We ascertained incident cases of Type 1 diabetes in the 15 to 29 years (both inclusive) age group throughout Europe over a period of 2 years. Diabetes registries in nine countries, in which incidence rates for Type 1 diabetes in the 0 to 14 age group were available, took part. Incidence rates were estimated per 100000 person years and standardised for sex and age. Cumulative incidences per 1000 from birth to age 30 were estimated. Heterogeneity between centres was tested with a Poisson regression model.

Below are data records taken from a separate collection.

-- ==== Sys2Proof/Laws/Ops/Graft.lean ====
section
/-! SUPPORT. What the operations of Machine/Graft.lean may do: the parts each touches (`Edits`), said once. -/

set_option linter.unusedTactic false
set_option linter.unreachableTactic false
set_option Elab.async false

namespace Sys2Proof.Machine

theorem Dev.showSuperseded_edits {m : Nat} {d₀ d : Dev} (hm : Nat.land m 0x10000000000 = 0x10000000000 := by decide)
    (h : Edits m d₀ d) : Edits m d₀ (Dev.showSuperseded d) := by
  refine Edits.andThen (t := 0x10000000000) h ?_ hm
  unfold Dev.showSuperseded
  repeat' first | with_reducible exact Edits.refl _ | with_reducible assumption | (with_reducible apply Dev.set_at_edits <;> first | with_reducible assumption | decide | (dsimp only; decide) | skip) | (with_reducible apply Dev.set_at2_edits <;> first | with_reducible assumption | decide | (dsimp only; decide) | skip) | (with_reducible apply Dev.set_edits <;> first | with_reducible assumption | decide | (dsimp only; decide) | skip) | with_reducible refine Edits.foldl _ (fun _ _ _ => ?_) _ ?_ | (extract_lets -merge +onlyGivenNames x; first | (refine (fun _ : Edits 0x10000000000 d x => ?_) ?_; (on_goal 1 => clear_value x); (on_goal 2 => subst x)) | (have _h : ∃ y : Fld, y = x := ⟨x, rfl⟩; clear _h; subst x) | (have _h : ∃ y : Tsu, y = x := ⟨x, rfl⟩; clear _h; subst x) | (have _h : ∃ y : TrlRt, y = x := ⟨x, rfl⟩; clear _h; subst x) | (have _h : ∃ y : Clo, y = x := ⟨x, rfl⟩; clear _h; subst x) | (have _h : ∃ y : Face, y = x := ⟨x, rfl⟩; clear _h; subst x) | (have _h : ∃ y : HostIf, y = x := ⟨x, rfl⟩; clear _h; subst x) | (have _h : ∃ y : (_ → _), y = x := ⟨x, rfl⟩; clear _h; subst x) | clear_value x | subst x) | split | with_reducible refine Edits.upd (h := ?_)

theorem Dev.rehomeCamp_edits {m : Nat} {d₀ d : Dev} {x1 x2} (hm : Nat.land m 0x140000004c402 = 0x140000004c402 := by decide)
    (h : Edits m d₀ d) : Edits m d₀ (Dev.rehomeCamp d x1 x2) := by
  refine Edits.andThen (t := 0x140000004c402) h ?_ hm
  unfold Dev.rehomeCamp
  repeat' first | with_reducible exact Edits.refl _ | with_reducible assumption | (with_reducible apply Dev.journal_edits <;> first | with_reducible assumption | decide | (dsimp only; decide) | skip) | with_reducible refine Edits.foldl _ (fun _ _ _ => ?_) _ ?_ | (extract_lets -merge +onlyGivenNames x; first | (refine (fun _ : Edits 0x140000004c402 d x => ?_) ?_; (on_goal 1 => clear_value x); (on_goal 2 => subst x)) | (have _h : ∃ y : Fld, y = x := ⟨x, rfl⟩; clear _h; subst x) | (have _h : ∃ y : Tsu, y = x := ⟨x, rfl⟩; clear _h; subst x) | (have _h : ∃ y : TrlRt, y = x := ⟨x, rfl⟩; clear _h; subst x) | (have _h : ∃ y : Clo, y = x := ⟨x, rfl⟩; clear _h; subst x) | (have _h : ∃ y : Face, y = x := ⟨x, rfl⟩; clear _h; subst x) | (have _h : ∃ y : HostIf, y = x := ⟨x, rfl⟩; clear _h; subst x) | (have _h : ∃ y : (_ → _), y = x := ⟨x, rfl⟩; clear _h; subst x) | clear_value x | subst x) | split | with_reducible refine Edits.upd (h := ?_)
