theorem Dev.endRake_edits {m : Nat} {d₀ d : Dev} (hm : Nat.land m 0x760040005c003 = 0x760040005c003 := by decide)
    (h : Edits m d₀ d) : Edits m d₀ (Dev.endRake d) := by
  refine Edits.andThen (t := 0x760040005c003) h ?_ hm
  unfold Dev.endRake
  repeat' first | with_reducible exact Edits.refl _ | with_reducible assumption | (with_reducible apply Dev.condition_at_edits <;> first | with_reducible assumption | decide | (dsimp only; decide) | skip) | (with_reducible apply Dev.condition_at2_edits <;> first | with_reducible assumption | decide | (dsimp only; decide) | skip) | (with_reducible apply Dev.condition_edits <;> first | with_reducible assumption | decide | (dsimp only; decide) | skip) | (with_reducible apply Dev.raise_at_edits <;> first | with_reducible assumption | decide | (dsimp only; decide) | skip) | (with_reducible apply Dev.raise_at2_edits <;> first | with_reducible assumption | decide | (dsimp only; decide) | skip) | (with_reducible apply Dev.raise_edits <;> first | with_reducible assumption | decide | (dsimp only; decide) | skip) | (with_reducible apply Dev.set_at_edits <;> first | with_reducible assumption | decide | (dsimp only; decide) | skip) | (with_reducible apply Dev.set_at2_edits <;> first | with_reducible assumption | decide | (dsimp only; decide) | skip) | (with_reducible apply Dev.set_edits <;> first | with_reducible assumption | decide | (dsimp only; decide) | skip) | with_reducible refine Edits.foldl _ (fun _ _ _ => ?_) _ ?_ | (extract_lets -merge +onlyGivenNames x; first | (refine (fun _ : Edits 0x760040005c003 d x => ?_) ?_; (on_goal 1 => clear_value x); (on_goal 2 => subst x)) | (have _h : ∃ y : Fld, y = x := ⟨x, rfl⟩; clear _h; subst x) | (have _h : ∃ y : Tsu, y = x := ⟨x, rfl⟩; clear _h; subst x) | (have _h : ∃ y : TrlRt, y = x := ⟨x, rfl⟩; clear _h; subst x) | (have _h : ∃ y : Clo, y = x := ⟨x, rfl⟩; clear _h; subst x) | (have _h : ∃ y : Face, y = x := ⟨x, rfl⟩; clear _h; subst x) | (have _h : ∃ y : HostIf, y = x := ⟨x, rfl⟩; clear _h; subst x) | (have _h : ∃ y : (_ → _), y = x := ⟨x, rfl⟩; clear _h; subst x) | clear_value x | subst x) | split | with_reducible refine Edits.upd (h := ?_)

theorem Dev.showDies_edits {m : Nat} {d₀ d : Dev} (hm : Nat.land m 0x200000000000 = 0x200000000000 := by decide)
    (h : Edits m d₀ d) : Edits m d₀ (Dev.showDies d) := by
  refine Edits.andThen (t := 0x200000000000) h ?_ hm
  unfold Dev.showDies
  repeat' first | with_reducible exact Edits.refl _ | with_reducible assumption | (with_reducible apply Dev.set_at_edits <;> first | with_reducible assumption | decide | (dsimp only; decide) | skip) | (with_reducible apply Dev.set_at2_edits <;> first | with_reducible assumption | decide | (dsimp only; decide) | skip) | (with_reducible apply Dev.set_edits <;> first | with_reducible assumption | decide | (dsimp only; decide) | skip) | with_reducible refine Edits.foldl _ (fun _ _ _ => ?_) _ ?_ | (extract_lets -merge +onlyGivenNames x; first | (refine (fun _ : Edits 0x200000000000 d x => ?_) ?_; (on_goal 1 => clear_value x); (on_goal 2 => subst x)) | (have _h : ∃ y : Fld, y = x := ⟨x, rfl⟩; clear _h; subst x) | (have _h : ∃ y : Tsu, y = x := ⟨x, rfl⟩; clear _h; subst x) | (have _h : ∃ y : TrlRt, y = x := ⟨x, rfl⟩; clear _h; subst x) | (have _h : ∃ y : Clo, y = x := ⟨x, rfl⟩; clear _h; subst x) | (have _h : ∃ y : Face, y = x := ⟨x, rfl⟩; clear _h; subst x) | (have _h : ∃ y : HostIf, y = x := ⟨x, rfl⟩; clear _h; subst x) | (have _h : ∃ y : (_ → _), y = x := ⟨x, rfl⟩; clear _h; subst x) | clear_value x | subst x) | split | with_reducible refine Edits.upd (h := ?_)

theorem Dev.setDie_edits {m : Nat} {d₀ d : Dev} {x1 x2} (hm : Nat.land m 0x10000 = 0x10000 := by decide)
    (h : Edits m d₀ d) : Edits m d₀ (Dev.setDie d x1 x2) := by
  refine Edits.andThen (t := 0x10000) h ?_ hm
  unfold Dev.setDie
  repeat' first | with_reducible exact Edits.refl _ | with_reducible assumption | with_reducible refine Edits.foldl _ (fun _ _ _ => ?_) _ ?_ | (extract_lets -merge +onlyGivenNames x; first | (refine (fun _ : Edits 0x10000 d x => ?_) ?_; (on_goal 1 => clear_value x); (on_goal 2 => subst x)) | (have _h : ∃ y : Fld, y = x := ⟨x, rfl⟩; clear _h; subst x) | (have _h : ∃ y : Tsu, y = x := ⟨x, rfl⟩; clear _h; subst x) | (have _h : ∃ y : TrlRt, y = x := ⟨x, rfl⟩; clear _h; subst x) | (have _h : ∃ y : Clo, y = x := ⟨x, rfl⟩; clear _h; subst x) | (have _h : ∃ y : Face, y = x := ⟨x, rfl⟩; clear _h; subst x) | (have _h : ∃ y : HostIf, y = x := ⟨x, rfl⟩; clear _h; subst x) | (have _h : ∃ y : (_ → _), y = x := ⟨x, rfl⟩; clear _h; subst x) | clear_value x | subst x) | split | with_reducible refine Edits.upd (h := ?_)
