/-- The device reads the fields. -/
theorem parseHlp_ex (hdr plain : Bytes) (key : Nat) (ext : Int) (tag : Nat) (h : exHdrOk hdr plain = true) (ht : tag < 2 ^ 128) :
    parseHlp (exDgram hdr plain key ext tag) = some (exMsg hdr plain key ext tag) := by
  simp only [exHdrOk, Bool.and_eq_true, decide_eq_true_eq, Bool.not_eq_true'] at h
  obtain ⟨⟨⟨⟨⟨⟨⟨h20, hmax⟩, h0⟩, h1⟩, h1'⟩, h7⟩, hn⟩, hl⟩ := h
  have hc := exCipher_length hdr plain key ext
  have hlen := exDgram_length hdr plain key ext tag
  have u (i : Nat) (hi : i < 20) : Bytes.u8 (exDgram hdr plain key ext tag) i = Bytes.u8 hdr i := u8_append _ _ _ (by omega)
  have e (i n : Nat) (hi : i + n ≤ 20) : Bytes.be (exDgram hdr plain key ext tag) i n = Bytes.be hdr i n := be_append _ _ _ _ (by omega)
  have hb : Bytes.slice (exDgram hdr plain key ext tag) hdr.length plain.length = exCipher hdr plain key ext := by
    simp only [Bytes.slice, exDgram, List.drop_left]
    rw [← hc, List.take_left]
  have ha : Bytes.slice (exDgram hdr plain key ext tag) 0 hdr.length = hdr := by simp [Bytes.slice, exDgram]
  have hg : Bytes.be (exDgram hdr plain key ext tag) (hdr.length + plain.length) 16 = tag := by
    simp only [Bytes.be, Bytes.slice, exDgram]
    rw [← List.append_assoc, ← hc, ← List.length_append, List.drop_left, List.take_of_length_le (by rw [Crypto.beBytes_length] <;> omega)]
    exact beNat_beBytes 16 tag (by omega)
  simp only [parseHlp, u 0 (by omega), u 1 (by omega), u 6 (by omega), u 7 (by omega), e 4 2 (by omega), e 0x12 2 (by omega),
    e 2 2 (by omega), e 8 6 (by omega), e 14 4 (by omega), ← hn, hl, hb, ha, hg]
  rw [if_neg]
  · rfl
  · rw [hlen]
    simp only [h0, h7, Bool.false_eq_true, not_or, ne_eq, not_true_eq_false, not_false_eq_true, and_true]
    exact ⟨by omega, by omega, trivial, by omega, by omega⟩

/-- Port `n` delivers the datagram to a serving device with radio profiles. -/
def exTakes (d : Dev) (n : Nat) (hdr plain : Bytes) : Bool :=
  exHdrOk hdr plain && d.takesFrame n (82 + hdr.length + plain.length) && d.serves && decide (d.trellis.radio ≠ []) &&
    decide (d.trellis.device.hlpPort = 47300)
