/-! The family's frame statement: keys, roots, the Trellis, Grafts, resets, start-up and storage. -/

/-- Settles O50: each command's law in `Laws/Exec/` covers no part outside its list. -/
theorem framesOfKeysTrellisAndStorage : Obligations.FramesOfKeysTrellisAndStorage :=
  ⟨fun _ _ => leaves_of_fuse_edits fun _ => execResetAssert_edits,
   fun _ => leaves_of_edits fun _ => execResetRelease_edits,
   fun _ => leaves_of_edits fun _ => execStartupStepComplete_edits,
   leaves_of_edits fun _ => execSealWaitExpire_edits,
   leaves_of_edits fun _ => execHostSeal_edits,
   leaves_of_fuse_edits fun _ => execThermalTrip_edits,
   leaves_of_edits fun _ => execThermalTripRelease_edits,
   leaves_of_edits fun _ => execPowerFail_edits,
   leaves_of_fuse_edits fun _ => execPowerFailClear_edits,
   fun _ => leaves_of_edits fun _ => execLoadHost_edits,
   fun _ => leaves_of_edits fun _ => execStoreNor_edits,
   fun _ => leaves_of_edits fun _ => execStoreNand_edits,
   fun _ _ => leaves_of_edits fun _ => execStage_edits,
   fun _ => leaves_of_edits fun _ => execArm_edits,
   fun _ => leaves_of_edits fun _ => execTrlCancel_edits,
   leaves_of_fuse_edits fun _ => execBindOwner_edits,
   leaves_of_edits fun _ => execRaiseFloor_edits,
   fun _ _ => leaves_of_edits fun _ => execGraftApply_edits,
   leaves_of_edits fun _ => execProvOpen_edits,
   fun _ => leaves_of_edits fun _ => execProvPeer_edits,
   leaves_of_edits fun _ => execProvClose_edits,
   fun _ _ _ => leaves_of_edits fun _ => execRootImport_edits,
   fun _ => leaves_of_edits fun _ => execRootGenerate_edits,
   leaves_of_edits fun _ => execRootCommit_edits,
   leaves_of_edits fun _ => execRootCancel_edits,
   fun _ => leaves_of_edits fun _ => execRootErase_edits,
   fun _ => leaves_of_edits fun _ => execRewrap_edits,
   fun _ => leaves_of_edits fun _ => execMeterInstall_edits,
   fun _ => leaves_of_edits fun _ => execMeterCancel_edits,
   fun _ => leaves_of_edits fun _ => execHeadInstall_edits,
   fun _ => leaves_of_edits fun _ => execHeadCancel_edits,
   fun _ => leaves_of_edits fun _ => execBcastRoll_edits,
   leaves_of_edits fun _ => execExportCert_edits,
   leaves_of_fuse_edits fun _ => execResume_edits,
   fun _ => leaves_of_edits fun _ => execClassAkInstall_edits,
   leaves_of_edits fun _ => execProvSessionExpire_edits,
   fun _ => leaves_of_edits fun _ => execMaskRefresh_edits,
   fun _ => leaves_of_fuse_edits fun _ => execDrbgReseed_edits,
   leaves_of_edits fun _ => execDrbgStop_edits,
   fun _ => leaves_of_edits fun _ => execBcastRollInstant_edits,
   fun _ => leaves_of_edits fun _ => execFormat_edits,
   leaves_of_edits fun _ => execArchRead_edits,
   leaves_of_edits fun _ => execRakeNow_edits,
   leaves_of_edits fun _ => execRakePassStart_edits,
   leaves_of_edits fun _ => execRakeBehind_edits,
   fun _ _ _ _ _ _ _ _ _ => leaves_of_edits fun _ => execNandReadDone_edits,
   fun _ _ _ _ _ => leaves_of_edits fun _ => execNandProgramDone_edits,
   leaves_of_edits fun _ => execWearLevelCheck_edits,
   fun _ => leaves_of_edits fun _ => execCheckpointTrigger_edits,
   leaves_of_edits fun _ => execCkptNow_edits,
   leaves_of_edits fun _ => execCheckpointComplete_edits⟩

/-! What a restart leaves (R372, R406, R470), field by field. -/

/-- A word is as it was after a field of another register is set. -/
theorem Dev.reg_set_other {x : Fld} {off : Nat} (h : off ≠ x.off) (d : Dev) (v : Nat) : (d.set x v).reg off = d.reg off :=
  Dev.reg_setReg_other h d _

@[simp] theorem Dev.cloAfterReset_glb (d : Dev) : d.cloAfterReset.glb = d.glb :=
  (Dev.cloAfterReset_edits (m := 0x800000020000) (h := Edits.refl d)).glb.resolve_left (by decide)

/-- A restart adds its causes to GLB_RESET_CAUSE, and WARNED where a power fail was on. -/
theorem Dev.restart_cause (d : Dev) (bits : Nat) : (d.restart bits).reg R.GLB_RESET_CAUSE.off =
    d.reg R.GLB_RESET_CAUSE.off ||| BitVec.ofNat 32 (bits + b2n d.glb.powerFail * 2) := by
  have hclo : d.cloAfterReset.reg R.GLB_RESET_CAUSE.off = d.reg R.GLB_RESET_CAUSE.off :=
    (Dev.cloAfterReset_edits (m := 0x800000020000) (h := Edits.refl d)).reg _
  unfold Dev.restart
  extract_lets d₁ warned lost nonrev revert mons face jnl d₂ d₃ d₄ here d₅
  have hwarned : warned = b2n d.glb.powerFail * 2 := by
    simp only [warned, d₁, Dev.cloAfterReset_glb, Rc.warned, b2n]
    split <;> rfl
  have hkept : d₂.reg R.GLB_RESET_CAUSE.off = d₁.reg R.GLB_RESET_CAUSE.off := by
    simp only [d₂, face, Dev.reg, Face.reg, Maps.getD]
    rw [Maps.get?_filter_keep keptReg (by decide)]
  rw [Dev.reg_set_other (by decide), Dev.reg_set_other (by decide), Dev.reg_set_other (by decide),
    Dev.reg_set_other (by decide), Dev.reg_set_other (by decide), Dev.reg_setReg_same, hkept, hclo, hwarned]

A total of 2112 diabetes cases were ascertained in 1996 and 1997, of which 61.4% were considered to be Type 1 diabetes. Completeness of ascertainment varied from 70 to 90%. Standardised incidence varied from 4.8 per 100000 person years to 13.4 per 100000 person years. The male-female ratio was estimated to be one or more, and in the 25 to 29 age group 1.5 or more in all countries. Cumulative incidences for males and females indicate that the former exceeds the latter from age 24. In the two centres with highest childhood incidence, this applied already from 14 years of age.


The incidence of Type 1 diabetes in adults is lower than in children and the range of incidence is also reduced, with a less than threefold variation in adults, against an eightfold variation in children. There is a male excess in incidence, especially in the age group 25 to 29 years.